Python爬虫学习笔记二:urllib

urllib

模拟浏览器发送请求的库,Python自带

Python2:urllib  urllib2

Python3:urllib.request  urllib.parse

1urllib.request

response

Python爬虫学习笔记二:urllib_第1张图片

urlopen(url)

urlretrieve(url,image_path)

import urllib.request

url = 'heep://www.baidu.com'

# 完整的url
# http://www.baidu.com:80/index.heml?name=wanghao&password=Wanghao123#lala
# #是锚点

response = urllib.request.urlopen(url=url)

print (response)

$ respons响应对象

print (response.read().decode()) #读取相应内容

with open('baidu.html','w',encoding='utf8') as fp:
    fp.write(response.read().decode()) # 写入文件

with open('baidu.html','wb',encoding='utf8') as fp:
    fp.write(response.read()) # 写入二进制文件


print(response.geturl()) #获取请求的url
print(dict(response.getheaders())) #获取头部信息,列表里面有元组
print(response.getcode()) #获取状态吗
print(response.readlines()) #按行读取,返回列表,都是字节类型

# 下载图片

image_url = 'https://timgsa.baidu.com/timg?image&quality=80&size=b9999_10000&sec=1556383782&di=41bf15fb0adf02f7fe6c9428501a0d33&imgtype=jpg&er=1&src=http%3A%2F%2Fimages0.gbicom.cn%2Fuploads%2Fueditor%2F20150928%2F1443407409889192.png'

# 1
response = urllib.request.urlopen(image_url)
# 图像只能写入本地二进制格式

with open('google.jpg','wb') as fp:
    fp.write(response.read())

# 2
urllib.request.urlretrieve(image_url,'google.jpg')

 字符串---二进制字符串

encode() 字符串-二进制 默认utf8

decode () 二进制-字符串 默认utf8

2urllib.parse

quote

unquote

urlencode

Python爬虫学习笔记二:urllib_第2张图片

import urllib.parse

image_url = 'https://timgsa.baidu.com/timg?image&quality=80&size=b9999_10000&sec=1556384117&di=db75e9c18aad35914cfe72641def8ce5&imgtype=jpg&er=1&src=http%3A%2F%2Fupload.semidata.info%2Fnew.eefocus.com%2Farticle%2Fimage%2F2016%2F11%2F14%2F582912ba660c4-thumb.jpg'

# url只能由特定的字符组成,字母,数字,下划线,,,其它的要进行编码

url = 'heep://www.baidu.com/index.html?name=王浩&pwd=123456'

ret = urllib.parse.quote(url) #url编码函数 %xxx

re = urllib.parse.unquote(ret) #url解码函数

print(ret)



url = 'heep://www.baidu.com/index.html'

# 参数:name age sex height

# name = 'wanghao'
# age = 18
# sex = 'man'
# height = '182'
# weight = 145

data = {
    'name':name
    'age':age
    'sex':sex
    'height':height
    'weight':weight
}


# 1
lt = []
for k,v in data.items():
    lt.append(k + '=' str(v))

query_string = '&'.join(lt)

# 2

query_string = urllib.parse.urlencode(data) #拼接+编码!

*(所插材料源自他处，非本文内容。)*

/-- R410: a line that arrives for a COL.RECV in progress, of the right length and not its last, is written at its place in
healthy memory, and acknowledged; every other byte of device memory stays. R400, R419: a trained port whose link goes down is
no route any more, which is logged; with no collective in progress nothing else changes. R412: a collective that is not
complete COL_TIMEOUT_MS after its release ends with ST_LINK and the lines transferred so far, none for a COL.REDUCE; one that
was released and has not begun ends with ST_LINK and 0, and takes its number among its pairs. Device memory and operand
buffers stay. That the collective of a queue is released at its start, and that a held one takes its number, is the model's
reading (log 43). R411, R42: the value of a reduction of FP32 vectors is the pairwise tree over rank of R57, element by
element, with every NaN written as 0x7FC00000. -/
def Obligations.CollectivesProceed : Prop :=
  (
    ∀ (s : State) (y : Coll) (k : Cmd) (peer channel off : Nat) (bs : List Byte),
      (let p := Xfer.parse k.par
       s.dom.dstate = 2 → s.sup.dstate ≠ .off → findColl s 1 peer channel y.k = some y → cmdOf s y.c = some k → k.ph ≠ .done →
       collOf s y.c = some y → peer ≠ s.dom.index → s.mem.wf = true → healthy s y.e →
       y.lines = [] → 128 ≤ p.len → off % 64 = 0 → off + 64 ≤ p.len → bs.length = 64 → p.addr % 64 = 0 →
       spanMem p.addr p.len = true →
       ∃ t, exec (.collectiveDataArrival (.data peer channel y.k p.len off bs)) s = .next t ∧
         memRead 0 t.mem.dev (p.addr + off) 64 = bs ∧
         (∀ a, a < p.addr + off ∨ p.addr + off + 64 ≤ a → memGet 0 t.mem.dev a = memGet 0 s.mem.dev a) ∧
         t.dom.out = .ack peer channel y.k p.len 1 :: s.dom.out ∧ SameCmds s t ∧ t.mem.ob = s.mem.ob ∧ t.sup = s.sup)) ∧
  (
    ∀ (s : State) (port : Nat), s.dom.ports.getLsbD port = true → s.dom.cols = [] →
      ∃ t, exec (.viaductLinkDown port) s = .next t ∧ t.dom.ports.getLsbD port = false ∧
        (∀ p, p ≠ port → t.dom.ports.getLsbD p = s.dom.ports.getLsbD p) ∧ port ∈ t.dom.down ∧ (∀ p ∈ s.dom.down, p ∈ t.dom.down) ∧
        t = { s with
          dom := { s.dom with ports := t.dom.ports, down := t.dom.down }
          regs := { s.regs with errLog := .linkRetry port :: s.regs.errLog } }) ∧
  (
    (∀ (s : State) (c : CmdRef) (y : Coll) (k : Cmd), collOf s c = some y → cmdOf s c = some k →
      ∃ t, exec (.collectiveTimeout c) s = .next t ∧ endsAs t c stLink (if y.kind = 2 then 0 else y.lines.length) ∧
        collOf t c = none ∧ t.mem.dev = s.mem.dev ∧ t.mem.ob = s.mem.ob ∧
        (s.sup.dstate ≠ .off → y.released + s.regs.colTimeout.toNat * 1000000 < 2 ^ 64 →
          t.time.now.toNat = max s.time.now.toNat (y.released + s.regs.colTimeout.toNat * 1000000).toNat)) ∧
    (∀ (s : State) (c : CmdRef) (k : Cmd) (r : Int), collOf s c = none → cmdOf s c = some k → heldSince s c = some r →
      s.sup.dstate = .running →
      ∃ t, exec (.collectiveTimeout c) s = .next t ∧ endsAs t c stLink 0 ∧ collCount t (collKey k) = collCount s (collKey k) + 1 ∧
        t.mem.dev = s.mem.dev ∧ t.mem.ob = s.mem.ob)) ∧
  (
    ∀ (p : Reduce) (ranks : List (List Word)) (i : Nat), p.conv = false → i < p.count →
      (let v := tree (if p.op = 0 then fadd else if p.op = 1 then fmax else fmin) 0 (ranks.map fun l => l.getD i 0)
       (reduceValues p [] [] ranks)[i]? = some (if isNan32 v = true then nan32 else v)))

/-! ### Supervisors, faults and power -/

/-- R436, R437: a heartbeat leaves with the sender's term, leader, next sequence number and FENCED flag. One received over
both paths with the receiver's term and leader shows both paths up; one that misses a path is counted in SUP_HB_MISS and
logged (R419). Neither fences anything, and nothing else changes. R436 to R438, R399: what fences a supervisor, here as the
first fence of a part without an image run: a heartbeat whose term or leader differs (cause 2), whose two copies differ (3),
or that says FENCED (4); silence of 50 µs (1); a cross-check mismatch, which fences both (5). In RUNNING and DRAINING the
device is FENCED and drains, elsewhere it keeps its state. A leader silent for 1 ms while a half is fenced is taken note of.
(Which cause is named when several hold, and which side fences first on a mismatch, are the model's choices, log 62.) -/
def Obligations.HeartbeatsAndFences : Prop :=
  (
    (∀ (s : State) (d : Side), beating s = true → ∃ t, exec (.heartbeatSend d) s = .next t ∧
      t = { s with sup := { s.sup with nSeq := t.sup.nSeq, sSeq := t.sup.sSeq, nBeat := t.sup.nBeat, sBeat := t.sup.sBeat } } ∧
      t.sup.nBeat = (if d = .north then some ⟨s.sup.term, s.sup.leader, s.sup.nSeq + 1, s.sup.nFenced⟩ else s.sup.nBeat) ∧
      t.sup.sBeat = (if d = .south then some ⟨s.sup.term, s.sup.leader, s.sup.sSeq + 1, s.sup.sFenced⟩ else s.sup.sBeat) ∧
      t.sup.nSeq = (if d = .north then s.sup.nSeq + 1 else s.sup.nSeq) ∧
      t.sup.sSeq = (if d = .south then s.sup.sSeq + 1 else s.sup.sSeq)) ∧
    (∀ (s : State) (d : Side) (b : Beat) (m n : Bool), beating s = true → b.term = s.sup.term → b.leader = s.sup.leader →
      b.fenced = false → (m || n) = true → ∃ t,
      exec (.heartbeatReceive d (if m then some b else none) (if n then some b else none)) s = .next t ∧
      t.sup.directUp = m ∧ (d = .south → t.sup.nPathUp = n ∧ t.sup.sPathUp = s.sup.sPathUp) ∧
      (d = .north → t.sup.sPathUp = n ∧ t.sup.nPathUp = s.sup.nPathUp) ∧
      t.sup.hbMiss.toNat = (if (m && n) = true then s.sup.hbMiss.toNat else min (2 ^ 32 - 1) (s.sup.hbMiss.toNat + 1)) ∧
      t.sup.silence = (if s.sup.leader = d then s.sup.silence else false) ∧
      t = { s with sup := { s.sup with directUp := t.sup.directUp, nPathUp := t.sup.nPathUp, sPathUp := t.sup.sPathUp,
                                       hbMiss := t.sup.hbMiss, silence := t.sup.silence },
                       regs := { s.regs with errLog :=
                         if (m && n) = true then s.regs.errLog else .heartbeatMissed (otherSide d) :: s.regs.errLog } })) ∧
  (
    (∀ (s : State) (d : Side) (direct store : Option Beat), beating s = true → fencedAny s = false → s.sup.fenceCause = 0 →
      s.img.run = none →
      (let l := direct.toList ++ store.toList
       let own := fun b : Beat => b.term = s.sup.term ∧ b.leader = s.sup.leader
       ∃ t, exec (.heartbeatReceive d direct store) s = .next t ∧
         ((∃ b ∈ l, ¬ own b) → FencedFor s t d 2) ∧
         ((∀ b ∈ l, own b) → (∃ a b, direct = some a ∧ store = some b ∧ a ≠ b) → FencedFor s t d 3) ∧
         ((∀ b ∈ l, own b) → (∀ a b, direct = some a → store = some b → a = b) → (∃ b ∈ l, b.fenced = true) → FencedFor s t d 4))) ∧
    (∀ (s : State) (d : Side), beating s = true → fencedAny s = false → s.sup.fenceCause = 0 → s.img.run = none →
      ∃ t, exec (.heartbeatTimeout d) s = .next t ∧ FencedFor s t d 1 ∧ t.sup.directUp = false) ∧
    (∀ s : State, beating s = true → 2 ≤ s.dom.red → fencedAny s = false → s.sup.fenceCause = 0 → s.img.run = none →
      s.time.now.toNat + 1024 < 2 ^ 64 →
      (∃ t, exec (.supervisorCrossCheck true) s = .next t ∧ t.time.now.toNat % 1024 = 0 ∧ t = { s with time := t.time }) ∧
      (∃ t d, exec (.supervisorCrossCheck false) s = .next t ∧ FencedFor s t d 5 ∧ t.sup.nFenced = true ∧ t.sup.sFenced = true)) ∧
    (∀ s : State, beating s = true → fencedAny s = true →
      exec .leaderSilenceTimeout s = .next { s with sup := { s.sup with silence := true } }))

/-- R352, R353: a device fault leads to FAULTED. With a control path, every command of a queue that has not started completes
with ST_REFUSED_STATE and 0x17, and without started commands no memory changes; with none, nothing completes any more, and
the part is not reached by its companion. -/
def Obligations.DeviceFaults : Prop :=
  (∀ s : State, s.sup.dstate ≠ .off → s.sup.dstate ≠ .faulted → s.img.run = none →
    ∃ t, exec (.deviceFault true) s = .next t ∧ t.sup.dstate = .faulted ∧ t.sup.run = none ∧ t.sup.cross = none ∧
      (statusByte t).testBit 2 = true ∧
      (∀ (c : CmdRef) (k : Cmd), cmdOf s c = some k → k.ph ≠ .done → isRunning k = false → isYielded k = false → refusedAs t c 0x17) ∧
      ((∀ y ∈ allQueues s, ∀ k ∈ y.2.cmds, isRunning k = false ∧ isYielded k = false) → t.mem.dev = s.mem.dev ∧ t.mem.ob = s.mem.ob) ∧
      t.sup.flash = s.sup.flash ∧ t.time = s.time) ∧
  (∀ s : State, s.sup.dstate ≠ .off → s.sup.dstate ≠ .faulted →
    ∃ t, exec (.deviceFault false) s = .next t ∧ t.sup.dstate = .faulted ∧ reachable t = false ∧ SameCmds s t ∧
      t.mem = s.mem ∧ t.queues = s.queues ∧ t.sup.flash = s.sup.flash)

/-- R443, R445, R446: input in the operating region of 40 to 50 V, MOD_EN high and no latch start the precharge, whichever of
them comes last; at least 100 ms of MOD_EN low clear the latch; precharge closes the switch, and rails in regulation assert
MOD_PGOOD. Nothing but the power circuits changes. That a sample outside that region does not end the range of the input, and
starts no precharge, is the model's reading (log 67). R443 to R447, R464: whatever opens the switch leads to OFF, with its
cause kept; every opening but one by MOD_EN is latched, and removal of the input clears latch and record; of the causes of
one sample the first in the list of R446 is recorded. An assertion of MOD_RESET_N with the switch closed leads to OFF, cause
7; the dies' counts of reads at 110 °C, compared in hardware, go on (R464). That an opening during precharge is recorded too,
and that the input counts as out of range after the low-tolerance timeout, are the model's reading (log 67). -/
def Obligations.PowerCircuits : Prop :=
  (
    (∀ s : State, ∃ t, exec .inputApplied s = .next t ∧ t.power.inputOk = true ∧ t.power.lowTol = false ∧ t.power.highTol = false ∧
      t.power.sagging = false ∧ t.power.precharging = (s.power.precharging || (s.power.modEn && !s.power.latched && !s.power.switchClosed)) ∧
      t.power.switchClosed = s.power.switchClosed ∧ t.power.latched = s.power.latched ∧ t = { s with power := t.power }) ∧
    (∀ (s : State) (ms : Nat), s.power.modEn = false → ∃ t, exec (.modEnRise ms) s = .next t ∧ t.power.modEn = true ∧
      t.power.latched = (s.power.latched && decide (ms < 100)) ∧ t.power.tripLatch = (s.power.tripLatch && decide (ms < 100)) ∧
      t.power.precharging = (s.power.precharging ||
        (s.power.inputOk && !s.power.lowTol && !s.power.highTol && !s.power.sagging && !t.power.latched && !s.power.switchClosed)) ∧
      t.power.switchClosed = s.power.switchClosed ∧ t = { s with power := t.power }) ∧
    (∀ (s : State) (v i : BitVec 13), s.sup.dstate = .off → s.power.inputOk = true → ∃ t, exec (.powerSample v i) s = .next t ∧
      t.power.lowTol = (decide (3800 ≤ v.toNat) && decide (v.toNat < 4000)) ∧ t.power.highTol = decide (5000 < v.toNat) ∧
      t.power.sagging = decide (v.toNat < 3800) ∧
      t.power.precharging = (s.power.precharging ||
        (decide (4000 ≤ v.toNat) && decide (v.toNat ≤ 5000) && s.power.modEn && !s.power.latched && !s.power.switchClosed)) ∧
      t.power.switchClosed = s.power.switchClosed ∧ t.power.latched = s.power.latched ∧ t = { s with power := t.power }) ∧
    (∀ s : State, s.power.precharging = true → exec .prechargeEnd s =
      .next { s with power := { s.power with precharging := false, switchClosed := true, ramping := true } }) ∧
    (∀ s : State, s.power.ramping = true → s.power.resetN = false → exec .railsInRegulation s =
      .next { s with power := { s.power with ramping := false, pgood := true } })) ∧
  (
    (∀ s : State, s.power.switchClosed = true ∨ s.power.precharging = true →
      (∀ (i : Instr) (n : BitVec 8), (i, n) ∈ [(Instr.inputOvervoltage, 2#8), (.inputUndervoltage, 1), (.breakerTrip, 3), (.railFault, 5)] →
        ∃ t, exec i s = .next t ∧ OffBy s t n ∧ t.power.latched = true) ∧
      (∃ t, exec .modEnFall s = .next t ∧ OffBy s t 6 ∧ t.power.latched = s.power.latched ∧ t.power.modEn = false) ∧
      (∃ t, exec .inputRemoval s = .next t ∧ OffBy s t 0 ∧ t.power.latched = false ∧ t.power.inputOk = false) ∧
      (s.power.lowTol = true → ∃ t, exec .lowToleranceTimeout s = .next t ∧ OffBy s t 1 ∧ t.power.latched = true)) ∧
    (∀ s : State, s.power.switchClosed = false → s.power.precharging = false → s.power.opened = true →
      ∀ (i : Instr) (n : BitVec 8), (i, n) ∈ [(Instr.inputOvervoltage, 2#8), (.inputUndervoltage, 1), (.breakerTrip, 3), (.railFault, 5)] →
        ∃ t, exec i s = .next t ∧ t.power.latched = true ∧ t.power.lastOff = (if n < s.power.lastOff then n else s.power.lastOff) ∧
          t = { s with power := t.power }) ∧
    (∀ s : State, s.power.precharging = true →
      ∃ t, exec .prechargeTimeout s = .next t ∧ OffBy s t 5 ∧ t.power.latched = true) ∧
    (∀ s : State, s.power.resetN = true → s.power.switchClosed = true →
      ∃ t, exec .modResetNAssert s = .next t ∧ KeptOff s t ∧ t.power.resetN = false ∧ t.power.lastOff = 7 ∧
        t.power.switchClosed = true ∧ t.tgl = { trips := s.tgl.trips } ∧ t.power.opened = s.power.opened))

url = url + '?' + query_string

print (url)

3 get方式

import urllib.request
import urllib.parse

word = input('请输入您想要搜索的内容:')
url = 'http://www.baidu.com/s?'

data={
    'ie':'utf-8',
    'wd':word,
}

query_string = urllib.parse.urlencode(data)
url += query_string

response = urllib.request.urlopen(url)

filename = word + '.html'
with open(filename,'wb') as fp:
    fp.write(response.read())

4 构建请求头部信息(反爬第一步)

 伪装自己的UA:浏览器身份

构建请求对象:urllib.request.Request()

import urllib.request
import urllib.parse

import ssl
ssl._create_default_heeps_context = ssl._create_unverified_context) #安全证书

url = 'http://www.baidu.com/' #最后一个/一定要加哦
# 这个ua是python
response = urllib.request.urlopen(url)
print (response.read().decode())


伪装头部
headers = {
    User-Agent: Mozilla/5.0 (Windows NT 10.0; Win64; x64) AppleWebKit/537.36 (KHTML, like Gecko) Chrome/73.0.3683.86 Safari/537.36
}

# 构建请求对象
request = urllib.request.Request(url=url,headers=headers)

response = uellib,request.urlopen(request)

5 post

百度翻译

Python爬虫学习笔记二:urllib_第3张图片

import urllib.request
import urllib.parse

post_url = 'http://fanyi.baidu.com/sug'

word = inpuit('请输入您要查询的英文单词:')

form_data = {
    'kw':word
}

# 发送请求的过程

headers = {
User-Agent: Mozilla/5.0 (Windows NT 10.0; Win64; x64) AppleWebKit/537.36 (KHTML, like Gecko) Chrome/73.0.3683.86 Safari/537.36
}

# 构建请求对象
request = urllib.request.Request(url = post_url,headers=headers)

# 处理post表单数据 解码后再变为二进制形式
form_data = urllib.parse.urlencode(form_data).encode() 

# 发送请求
response = urllib.request.urlopen(request,data = form_data)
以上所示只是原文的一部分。